─── Data records ───

-- ==== Sys2Proof/Certificates/Slice0/Obligations.lean ====
section
/-! DEFINITION. The statements for the provers. Each is about the commands and the rules its docstring names; those that rest on
a choice of the model name the log entry under notes/assumptions. -/

open Sys2Proof Sys2Proof.Machine

/-! ## The queue and the passing of time -/

/-- A step takes the command at the front of the queue and is its execution on the state with the queue's rest. -/
def Obligations.StepTakesFront : Prop :=
  ∀ (c : Instr) (rest : List Instr) (s : State), step (s.setPending (c :: rest)) = exec c (s.setPending rest)

/-- With no command waiting a step is one tick: outside reset the counter adds 1 modulo 2^48, and the uptime 1 with it; the
commands that have fallen due join the queue; nothing else changes, and in reset nothing at all (R22, R158). In the settle
period SETTLE_END falls due at 100,000 ticks (R158). While the part runs these fall due, in this order: SAMPLE_PROCESSED of
every channel with samples to process (R59), HOLD_TIMER_EXPIRY of every open group at its deadline (R86), RATE_SLOT_BOUNDARY
(R118), TAIL_END (R168), TALLY_TIMER_EXPIRY (R189), the row of the order at the head of the intake when the answer queue has
room (R186), READOUT_LINE_START (R140) and DUMP_LINE_START (R145).
That a step on an empty queue is a tick (log entry 1), the order in which the due commands join (log entry 2), and the
uptime, a field that only the model has (log entry 5), are the model's choice. -/
def Obligations.EmptyQueueTicks : Prop :=
  ∀ s : State, s.pending = [] → ∃ t, step s = .next t ∧ (s.inReset = true → t = s) ∧
    (s.inReset = false → t.setPending [] =
      s.setTimebase { s.timebase with counter := s.timebase.counter + 1, uptime := s.timebase.uptime + 1 }) ∧
    (s.inReset = false → s.power.settling = true →
      t.pending = if 100000 ≤ (s.timebase.counter + 1).toNat then [.settleEnd] else []) ∧
    (s.inReset = false → s.power.settling = false →
      let now := s.timebase.counter + 1
      let due := fun (timer : Option Tick) => timer.any (fun x => atOrAfter now x)
      let free := s.link.fill < 2048 ∧ s.capture.access = none ∧ s.capture.port = .ready ∧ s.capture.queue = []
      t.pending =
        ((List.finRange 32).filter (fun c : Fin 32 => (s.detectors[c].feed).isSome)).map .sampleProcessed ++
        (s.grouping.groups.filter (fun g => atOrAfter now g.deadline)).map (fun g => .holdTimerExpiry g.number) ++
        (if due s.cells.boundary then [.rateSlotBoundary] else []) ++
        (if s.run.state = .tailing ∧ due s.run.tailExpiry then [.tailEnd] else []) ++
        (if due s.link.tallyExpiry then [.tallyTimerExpiry] else []) ++
        (match s.link.intake with
         | e :: _ => if s.link.answers.length < 4 then [rowOf e] else []
         | [] => []) ++
        (if free ∧ s.run.bypass = false ∧
            ∃ i : Fin 64, (s.capture.segments[i]).any (fun g => decide (g.stage = .reading)) = true then
          [.readoutLineStart] else []) ++
        (if free ∧ s.capture.dump ≠ none then [.dumpLineStart] else []))

/-- Every command ends in a next state, and none touches the queue; in reset and in the settle period frames, samples, orders,
timers and memory answers change nothing (R1, R158).
That every command answers next, one whose event is not enabled included, and that such a command changes nothing, are the
model's deduction and choice (log entries 8 and 3). -/
def Obligations.CommandsComplete : Prop :=
  (∀ (c : Instr) (s : State), ∃ t, exec c s = .next t ∧ t.pending = s.pending) ∧
  (∀ (c : Instr) (s : State), s.running = false → needsRunning c = true → exec c s = .next s)

/-! ## Reset -/

/-- The values after full reset (R1, R22, R25 to R27, R37, R53, R77, R96, R110, R128 to R130, R133, R136, R147, R159, R174). -/
def Obligations.ResetValues : Prop :=
  let s := State.reset
  (s.timebase.counter = 0 ∧ s.timebase.set = false ∧ s.timebase.chainLatency = 0) ∧
  (∀ l : Fin 4, s.lanes[l].role = (if l = 3 then .gauge else .pod) ∧ s.lanes[l].state = .down ∧ s.lanes[l].latency = 0 ∧
    s.lanes[l].alignCount = 0 ∧ s.lanes[l].prevSeq = none ∧ s.lanes[l].expSeq = none ∧ s.lanes[l].expTick = none ∧
    s.lanes[l].failures = 0 ∧ s.lanes[l].checkTally = 0 ∧ s.lanes[l].skipTally = 0) ∧
  (s.tracker.pressure = none ∧ s.tracker.pmax = 0 ∧ s.tracker.history = [] ∧ s.tracker.phase = .nogauge ∧
    s.tracker.steady = 0 ∧ s.tracker.armed = false ∧ ∀ n : Fin 32, s.tracker.satList[n] = none) ∧
  s.tracker.params =
    { startLevel := 500, rampThreshold := 5, fallThreshold := 5, holdEntryCount := 20, reloadMargin := 250,
      slopeWindow := 8, dropLimit := 1000, dropWindow := 8, satCount := 6, satWindow := 2500 } ∧
  (∀ c : Fin 32, s.channels[c].active = 0 ∧ s.channels[c].pending = 0 ∧ s.channels[c].follow = false ∧
    s.channels[c].captureOn = false ∧ s.channels[c].preLines = 0 ∧ s.channels[c].postLines = 0 ∧
    s.channels[c].homeCell = none ∧ s.sensorMap[c] = none ∧
    (∀ b : Fin 4, s.channels[c].banks[b] =
      { threshold := 32767, riseWindow := 1000, quietSpan := 1000, rearmSpan := 0, durationLimit := 500000 }) ∧
    s.detectors[c].state = .off ∧ s.detectors[c].horizon = none ∧
    s.capture.rings[c].writePos = 0 ∧ s.capture.rings[c].ringTick = none ∧
    s.capture.rings[c].marks = List.replicate 256 .void) ∧
  (∀ p : Fin 6, s.phaseMap[p] = 0) ∧
  (s.grouping.groups = [] ∧ s.grouping.counter = 0 ∧ s.grouping.lastClosed = none ∧ s.grouping.window = 2500 ∧
    s.grouping.holdLimit = 50000 ∧ s.grouping.minMembers = 2) ∧
  (∀ i : Fin 512, s.pairs[i] = none) ∧
  (∀ n : Fin 1024, s.cells.cells[n].cls = 0 ∧ s.cells.cells[n].events = 0 ∧ s.cells.cells[n].energy = 0 ∧
    s.cells.cells[n].holdCount = 0 ∧ s.cells.cells[n].reloadCount = 0 ∧ s.cells.cells[n].alarm = .quiet ∧
    ∀ k : Fin 8, s.cells.cells[n].slots[k] = 0) ∧
  (∀ k : Fin 8, s.cells.classes[k] = { watchRate := 0, holdLimit := 0, reloadLimit := 0, energyLimit := 0 }) ∧
  (s.cells.slotLength = 5000000 ∧ s.cells.boundary = none) ∧
  (s.capture.memoryLines = 65536 ∧ s.capture.ringLines = 256 ∧ s.capture.dumpDepth = 0 ∧ s.capture.queue = [] ∧
    s.capture.access = none ∧ s.capture.port = .ready ∧ s.capture.failures = 0 ∧ s.capture.dump = none ∧
    ∀ i : Fin 64, s.capture.segments[i] = none) ∧
  (s.pulse.test = .none ∧ s.pulse.hold = [] ∧ ∀ n : Fin 32, s.pulse.results[n] = none) ∧
  (s.run.state = .idle ∧ s.run.cause = none ∧ s.run.burstTick = none ∧ s.run.tailExpiry = none ∧
    s.run.tailSpan = 2500000 ∧ s.run.bypass = false ∧ s.run.address = 0) ∧
  (∀ p : Port, (s.link.port p).state = .down ∧ (s.link.port p).alignCount = 0 ∧ (s.link.port p).failures = 0 ∧
    (s.link.port p).prevSeq = none ∧ (s.link.port p).txSeq = 0) ∧
  (s.link.own = [] ∧ s.link.answers = [] ∧ s.link.intake = [] ∧ s.link.pass = [] ∧ s.link.forward = [] ∧
    s.link.marks = [] ∧ s.link.nearPause = false ∧ s.link.farPause = false ∧ s.link.turn = .pass ∧
    s.link.counts = TallyCounts.zero ∧ s.link.highWater = 0 ∧ s.link.tallyInterval = 25000000 ∧
    s.link.tallyExpiry = none)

───

**Task brief**:
Using the entries above, return each line that includes the word "prevSeq".

**Your response**:
    s.lanes[l].alignCount = 0 ∧ s.lanes[l].prevSeq = none ∧ s.lanes[l].expSeq = none ∧ s.lanes[l].expTick = none ∧
    (s.link.port p).prevSeq = none ∧ (s.link.port p).txSeq = 0) ∧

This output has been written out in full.